=== Stored data ===

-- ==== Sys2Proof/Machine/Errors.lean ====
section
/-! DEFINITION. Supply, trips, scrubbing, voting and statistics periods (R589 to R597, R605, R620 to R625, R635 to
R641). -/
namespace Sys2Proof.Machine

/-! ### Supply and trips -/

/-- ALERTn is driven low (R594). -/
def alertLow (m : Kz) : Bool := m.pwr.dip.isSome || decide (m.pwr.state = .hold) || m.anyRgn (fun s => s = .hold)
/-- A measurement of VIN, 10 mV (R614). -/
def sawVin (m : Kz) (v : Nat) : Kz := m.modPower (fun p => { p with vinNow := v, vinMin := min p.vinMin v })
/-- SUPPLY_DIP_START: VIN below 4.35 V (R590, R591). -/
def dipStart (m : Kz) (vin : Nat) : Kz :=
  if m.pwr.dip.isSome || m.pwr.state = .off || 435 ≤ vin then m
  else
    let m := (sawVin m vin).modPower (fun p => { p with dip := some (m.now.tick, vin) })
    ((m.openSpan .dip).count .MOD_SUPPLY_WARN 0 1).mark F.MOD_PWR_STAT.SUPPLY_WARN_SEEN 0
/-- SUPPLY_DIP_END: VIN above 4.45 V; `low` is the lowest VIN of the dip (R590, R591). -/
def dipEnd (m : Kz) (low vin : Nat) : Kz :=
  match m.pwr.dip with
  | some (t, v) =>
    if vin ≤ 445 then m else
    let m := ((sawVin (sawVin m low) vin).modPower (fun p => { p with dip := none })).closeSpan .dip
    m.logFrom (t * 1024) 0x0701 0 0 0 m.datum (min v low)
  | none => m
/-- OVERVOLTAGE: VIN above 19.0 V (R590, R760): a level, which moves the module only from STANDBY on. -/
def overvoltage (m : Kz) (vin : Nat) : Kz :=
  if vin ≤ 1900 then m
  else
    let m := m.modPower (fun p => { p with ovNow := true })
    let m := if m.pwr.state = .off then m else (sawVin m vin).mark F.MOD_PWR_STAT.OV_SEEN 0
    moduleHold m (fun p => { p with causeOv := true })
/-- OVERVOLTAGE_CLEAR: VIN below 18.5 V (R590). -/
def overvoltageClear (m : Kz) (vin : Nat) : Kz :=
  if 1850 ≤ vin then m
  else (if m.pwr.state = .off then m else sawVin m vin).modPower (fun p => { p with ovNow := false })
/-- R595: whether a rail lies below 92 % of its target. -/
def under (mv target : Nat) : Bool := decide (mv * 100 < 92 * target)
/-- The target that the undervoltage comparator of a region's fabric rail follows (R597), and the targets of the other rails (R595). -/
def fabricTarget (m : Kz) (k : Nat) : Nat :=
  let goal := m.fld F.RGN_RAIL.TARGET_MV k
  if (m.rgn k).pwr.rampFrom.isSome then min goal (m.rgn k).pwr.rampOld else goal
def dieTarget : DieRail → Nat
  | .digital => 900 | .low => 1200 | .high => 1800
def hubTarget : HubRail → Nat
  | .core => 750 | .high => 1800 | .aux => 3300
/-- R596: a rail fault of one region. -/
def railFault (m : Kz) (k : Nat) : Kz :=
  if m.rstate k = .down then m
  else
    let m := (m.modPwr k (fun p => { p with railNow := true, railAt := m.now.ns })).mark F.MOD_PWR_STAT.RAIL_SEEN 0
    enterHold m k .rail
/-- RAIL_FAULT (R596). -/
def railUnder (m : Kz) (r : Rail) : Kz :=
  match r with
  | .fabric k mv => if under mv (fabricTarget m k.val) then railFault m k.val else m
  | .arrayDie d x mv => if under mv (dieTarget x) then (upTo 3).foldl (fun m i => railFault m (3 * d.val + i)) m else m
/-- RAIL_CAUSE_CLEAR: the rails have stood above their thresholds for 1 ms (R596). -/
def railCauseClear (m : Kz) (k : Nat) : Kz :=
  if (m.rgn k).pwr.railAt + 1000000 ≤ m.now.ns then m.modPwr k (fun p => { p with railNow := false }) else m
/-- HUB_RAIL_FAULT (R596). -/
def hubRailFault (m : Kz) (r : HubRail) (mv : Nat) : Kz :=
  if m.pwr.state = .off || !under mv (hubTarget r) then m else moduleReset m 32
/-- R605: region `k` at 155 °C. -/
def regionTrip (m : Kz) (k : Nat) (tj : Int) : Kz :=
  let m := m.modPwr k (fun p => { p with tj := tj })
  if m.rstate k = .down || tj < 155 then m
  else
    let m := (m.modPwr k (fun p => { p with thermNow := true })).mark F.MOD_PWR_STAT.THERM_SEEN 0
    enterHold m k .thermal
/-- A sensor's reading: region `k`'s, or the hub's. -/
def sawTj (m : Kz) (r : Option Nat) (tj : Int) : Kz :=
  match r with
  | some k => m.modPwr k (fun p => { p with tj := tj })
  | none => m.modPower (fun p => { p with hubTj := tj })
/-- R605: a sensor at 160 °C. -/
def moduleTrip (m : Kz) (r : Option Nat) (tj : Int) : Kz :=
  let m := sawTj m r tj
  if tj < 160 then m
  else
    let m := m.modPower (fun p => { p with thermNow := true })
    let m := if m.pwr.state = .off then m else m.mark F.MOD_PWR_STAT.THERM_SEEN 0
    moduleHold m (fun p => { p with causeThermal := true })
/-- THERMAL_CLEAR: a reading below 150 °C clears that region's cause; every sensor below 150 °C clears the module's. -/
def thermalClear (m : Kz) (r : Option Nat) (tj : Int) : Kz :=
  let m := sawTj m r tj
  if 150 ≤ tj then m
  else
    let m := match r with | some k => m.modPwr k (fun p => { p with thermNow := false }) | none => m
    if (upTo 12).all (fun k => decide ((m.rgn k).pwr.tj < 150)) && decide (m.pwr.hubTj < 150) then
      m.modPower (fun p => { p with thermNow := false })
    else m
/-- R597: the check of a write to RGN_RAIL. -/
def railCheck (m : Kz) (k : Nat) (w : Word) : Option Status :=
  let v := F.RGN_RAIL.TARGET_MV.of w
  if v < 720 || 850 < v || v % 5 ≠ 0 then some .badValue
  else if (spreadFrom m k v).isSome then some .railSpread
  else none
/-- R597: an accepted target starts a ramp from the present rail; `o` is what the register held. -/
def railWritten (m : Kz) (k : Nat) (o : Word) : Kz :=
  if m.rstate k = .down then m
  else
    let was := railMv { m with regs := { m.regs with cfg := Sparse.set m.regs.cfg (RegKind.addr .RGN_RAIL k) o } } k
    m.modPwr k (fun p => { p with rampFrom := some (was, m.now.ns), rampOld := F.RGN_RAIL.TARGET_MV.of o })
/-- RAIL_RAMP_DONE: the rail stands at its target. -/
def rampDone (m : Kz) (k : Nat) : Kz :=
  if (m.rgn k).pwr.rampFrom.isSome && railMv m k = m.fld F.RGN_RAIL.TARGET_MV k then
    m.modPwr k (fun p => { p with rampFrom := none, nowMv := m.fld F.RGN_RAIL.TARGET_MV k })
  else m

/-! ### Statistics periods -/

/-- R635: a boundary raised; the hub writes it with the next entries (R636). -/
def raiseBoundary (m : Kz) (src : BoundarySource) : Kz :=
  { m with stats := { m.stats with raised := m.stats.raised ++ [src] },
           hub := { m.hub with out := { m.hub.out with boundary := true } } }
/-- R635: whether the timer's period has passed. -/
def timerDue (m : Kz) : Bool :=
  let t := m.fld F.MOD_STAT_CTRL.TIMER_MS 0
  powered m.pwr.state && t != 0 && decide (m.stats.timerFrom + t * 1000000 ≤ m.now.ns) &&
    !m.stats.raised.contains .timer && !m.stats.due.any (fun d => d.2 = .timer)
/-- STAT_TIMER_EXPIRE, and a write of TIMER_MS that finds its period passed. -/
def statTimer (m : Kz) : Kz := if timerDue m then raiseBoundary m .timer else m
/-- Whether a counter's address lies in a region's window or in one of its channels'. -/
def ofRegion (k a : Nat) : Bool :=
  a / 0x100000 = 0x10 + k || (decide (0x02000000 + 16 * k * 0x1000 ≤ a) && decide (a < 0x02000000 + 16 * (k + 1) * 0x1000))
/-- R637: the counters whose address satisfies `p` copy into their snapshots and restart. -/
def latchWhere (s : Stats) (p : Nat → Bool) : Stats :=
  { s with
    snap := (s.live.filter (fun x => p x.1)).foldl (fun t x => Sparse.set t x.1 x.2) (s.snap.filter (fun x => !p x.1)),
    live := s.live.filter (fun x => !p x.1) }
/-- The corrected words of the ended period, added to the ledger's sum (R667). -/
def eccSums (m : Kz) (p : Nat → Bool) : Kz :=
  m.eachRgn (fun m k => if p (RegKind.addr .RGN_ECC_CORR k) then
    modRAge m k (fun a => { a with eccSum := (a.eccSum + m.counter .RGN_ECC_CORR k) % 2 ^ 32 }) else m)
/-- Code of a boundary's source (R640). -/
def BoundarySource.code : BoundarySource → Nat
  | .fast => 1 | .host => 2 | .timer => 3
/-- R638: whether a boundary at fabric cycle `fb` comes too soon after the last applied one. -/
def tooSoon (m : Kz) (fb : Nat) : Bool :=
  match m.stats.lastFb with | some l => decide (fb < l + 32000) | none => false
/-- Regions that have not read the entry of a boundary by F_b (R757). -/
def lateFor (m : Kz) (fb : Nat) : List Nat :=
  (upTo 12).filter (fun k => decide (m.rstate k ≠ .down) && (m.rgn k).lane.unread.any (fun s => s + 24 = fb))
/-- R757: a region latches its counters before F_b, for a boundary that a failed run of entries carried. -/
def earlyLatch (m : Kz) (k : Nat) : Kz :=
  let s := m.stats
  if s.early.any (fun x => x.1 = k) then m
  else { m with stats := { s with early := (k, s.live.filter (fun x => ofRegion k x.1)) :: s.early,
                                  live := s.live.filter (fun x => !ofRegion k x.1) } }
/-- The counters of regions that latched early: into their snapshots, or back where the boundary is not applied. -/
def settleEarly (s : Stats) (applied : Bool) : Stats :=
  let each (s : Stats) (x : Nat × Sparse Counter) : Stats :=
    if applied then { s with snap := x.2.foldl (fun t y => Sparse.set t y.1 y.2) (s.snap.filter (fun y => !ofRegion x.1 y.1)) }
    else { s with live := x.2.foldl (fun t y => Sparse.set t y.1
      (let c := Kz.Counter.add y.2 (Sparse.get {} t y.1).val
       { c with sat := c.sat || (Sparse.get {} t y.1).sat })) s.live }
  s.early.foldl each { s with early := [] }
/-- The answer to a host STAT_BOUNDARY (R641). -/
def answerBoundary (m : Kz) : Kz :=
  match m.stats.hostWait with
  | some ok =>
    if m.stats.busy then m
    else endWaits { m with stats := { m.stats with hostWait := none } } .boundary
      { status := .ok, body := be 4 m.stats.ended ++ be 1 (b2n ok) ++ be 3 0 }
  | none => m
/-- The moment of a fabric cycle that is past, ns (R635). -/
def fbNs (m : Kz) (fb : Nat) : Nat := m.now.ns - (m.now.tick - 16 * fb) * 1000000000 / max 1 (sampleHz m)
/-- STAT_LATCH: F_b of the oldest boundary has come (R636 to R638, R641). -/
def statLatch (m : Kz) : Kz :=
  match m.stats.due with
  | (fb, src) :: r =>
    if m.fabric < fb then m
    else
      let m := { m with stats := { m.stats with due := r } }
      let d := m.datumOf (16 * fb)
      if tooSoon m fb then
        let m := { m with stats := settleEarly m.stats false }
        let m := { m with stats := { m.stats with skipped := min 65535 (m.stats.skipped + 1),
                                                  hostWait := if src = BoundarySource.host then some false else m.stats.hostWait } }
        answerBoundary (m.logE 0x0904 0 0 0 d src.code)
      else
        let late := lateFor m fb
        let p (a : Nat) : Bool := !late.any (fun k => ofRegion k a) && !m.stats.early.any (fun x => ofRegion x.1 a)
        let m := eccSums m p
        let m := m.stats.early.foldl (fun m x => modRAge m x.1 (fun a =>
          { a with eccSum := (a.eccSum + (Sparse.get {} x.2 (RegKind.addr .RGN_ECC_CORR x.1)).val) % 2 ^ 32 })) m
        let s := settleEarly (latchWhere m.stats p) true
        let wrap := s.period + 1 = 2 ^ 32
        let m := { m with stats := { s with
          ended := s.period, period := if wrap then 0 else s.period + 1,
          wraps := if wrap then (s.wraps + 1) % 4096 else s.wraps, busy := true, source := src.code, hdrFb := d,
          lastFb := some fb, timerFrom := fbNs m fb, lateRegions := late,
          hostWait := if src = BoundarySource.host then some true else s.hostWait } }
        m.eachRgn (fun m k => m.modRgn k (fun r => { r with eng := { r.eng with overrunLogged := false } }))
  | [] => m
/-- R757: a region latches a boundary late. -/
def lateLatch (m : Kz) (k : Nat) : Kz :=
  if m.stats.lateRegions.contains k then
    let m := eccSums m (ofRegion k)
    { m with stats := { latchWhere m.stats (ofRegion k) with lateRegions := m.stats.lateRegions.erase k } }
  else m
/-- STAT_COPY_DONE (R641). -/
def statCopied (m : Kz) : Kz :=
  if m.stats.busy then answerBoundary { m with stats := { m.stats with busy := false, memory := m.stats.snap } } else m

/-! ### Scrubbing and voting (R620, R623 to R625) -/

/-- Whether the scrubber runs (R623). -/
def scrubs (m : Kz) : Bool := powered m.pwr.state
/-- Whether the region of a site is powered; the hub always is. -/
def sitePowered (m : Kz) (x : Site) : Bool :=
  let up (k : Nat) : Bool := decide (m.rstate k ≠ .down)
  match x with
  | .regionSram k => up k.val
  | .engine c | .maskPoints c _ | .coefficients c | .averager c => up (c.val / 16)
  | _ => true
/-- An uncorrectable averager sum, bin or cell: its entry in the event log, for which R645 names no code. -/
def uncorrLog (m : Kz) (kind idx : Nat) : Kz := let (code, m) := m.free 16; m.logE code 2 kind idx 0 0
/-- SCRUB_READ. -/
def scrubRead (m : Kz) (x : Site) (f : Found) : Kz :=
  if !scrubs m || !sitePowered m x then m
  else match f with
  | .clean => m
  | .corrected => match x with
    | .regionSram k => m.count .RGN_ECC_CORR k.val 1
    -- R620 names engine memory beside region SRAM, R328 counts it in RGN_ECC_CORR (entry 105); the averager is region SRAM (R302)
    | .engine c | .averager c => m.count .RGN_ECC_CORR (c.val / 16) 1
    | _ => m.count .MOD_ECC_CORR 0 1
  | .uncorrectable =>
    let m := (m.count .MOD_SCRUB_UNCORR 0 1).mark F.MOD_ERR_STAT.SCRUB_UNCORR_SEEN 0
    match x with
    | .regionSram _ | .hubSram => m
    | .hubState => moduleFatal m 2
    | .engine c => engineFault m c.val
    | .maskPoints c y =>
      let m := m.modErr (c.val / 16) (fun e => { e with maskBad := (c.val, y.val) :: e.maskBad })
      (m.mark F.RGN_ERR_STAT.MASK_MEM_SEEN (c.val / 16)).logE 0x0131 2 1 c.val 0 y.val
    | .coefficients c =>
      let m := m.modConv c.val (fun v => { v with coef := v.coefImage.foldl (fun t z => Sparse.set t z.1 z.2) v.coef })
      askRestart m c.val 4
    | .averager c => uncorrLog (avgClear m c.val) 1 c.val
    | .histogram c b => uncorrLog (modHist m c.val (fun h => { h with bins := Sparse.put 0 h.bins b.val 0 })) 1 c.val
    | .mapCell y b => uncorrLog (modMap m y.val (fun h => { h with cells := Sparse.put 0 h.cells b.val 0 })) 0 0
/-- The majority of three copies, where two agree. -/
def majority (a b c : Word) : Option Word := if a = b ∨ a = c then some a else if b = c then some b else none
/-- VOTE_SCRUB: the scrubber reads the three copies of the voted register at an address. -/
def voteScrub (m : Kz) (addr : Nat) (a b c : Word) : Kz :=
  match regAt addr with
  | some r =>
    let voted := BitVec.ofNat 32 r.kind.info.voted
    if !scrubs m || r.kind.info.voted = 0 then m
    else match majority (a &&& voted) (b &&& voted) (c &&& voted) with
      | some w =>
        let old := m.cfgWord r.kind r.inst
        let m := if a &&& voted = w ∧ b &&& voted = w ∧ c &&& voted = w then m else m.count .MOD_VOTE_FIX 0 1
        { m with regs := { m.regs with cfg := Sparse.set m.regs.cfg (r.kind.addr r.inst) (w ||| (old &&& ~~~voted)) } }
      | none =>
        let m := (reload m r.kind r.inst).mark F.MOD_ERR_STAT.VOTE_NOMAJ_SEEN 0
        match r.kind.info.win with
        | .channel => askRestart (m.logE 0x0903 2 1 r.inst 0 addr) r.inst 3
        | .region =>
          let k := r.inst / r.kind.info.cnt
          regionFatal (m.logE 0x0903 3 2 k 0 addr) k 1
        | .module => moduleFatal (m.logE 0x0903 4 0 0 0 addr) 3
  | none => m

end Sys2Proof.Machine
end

=== Work to be completed ===
Please transcribe exactly the line containing "let m := (reload" and every line after it through the end of the records, and nothing else.

=== Result ===
        let m := (reload m r.kind r.inst).mark F.MOD_ERR_STAT.VOTE_NOMAJ_SEEN 0
        match r.kind.info.win with
        | .channel => askRestart (m.logE 0x0903 2 1 r.inst 0 addr) r.inst 3
        | .region =>
          let k := r.inst / r.kind.info.cnt
          regionFatal (m.logE 0x0903 3 2 k 0 addr) k 1
        | .module => moduleFatal (m.logE 0x0903 4 0 0 0 addr) 3
  | none => m

end Sys2Proof.Machine
end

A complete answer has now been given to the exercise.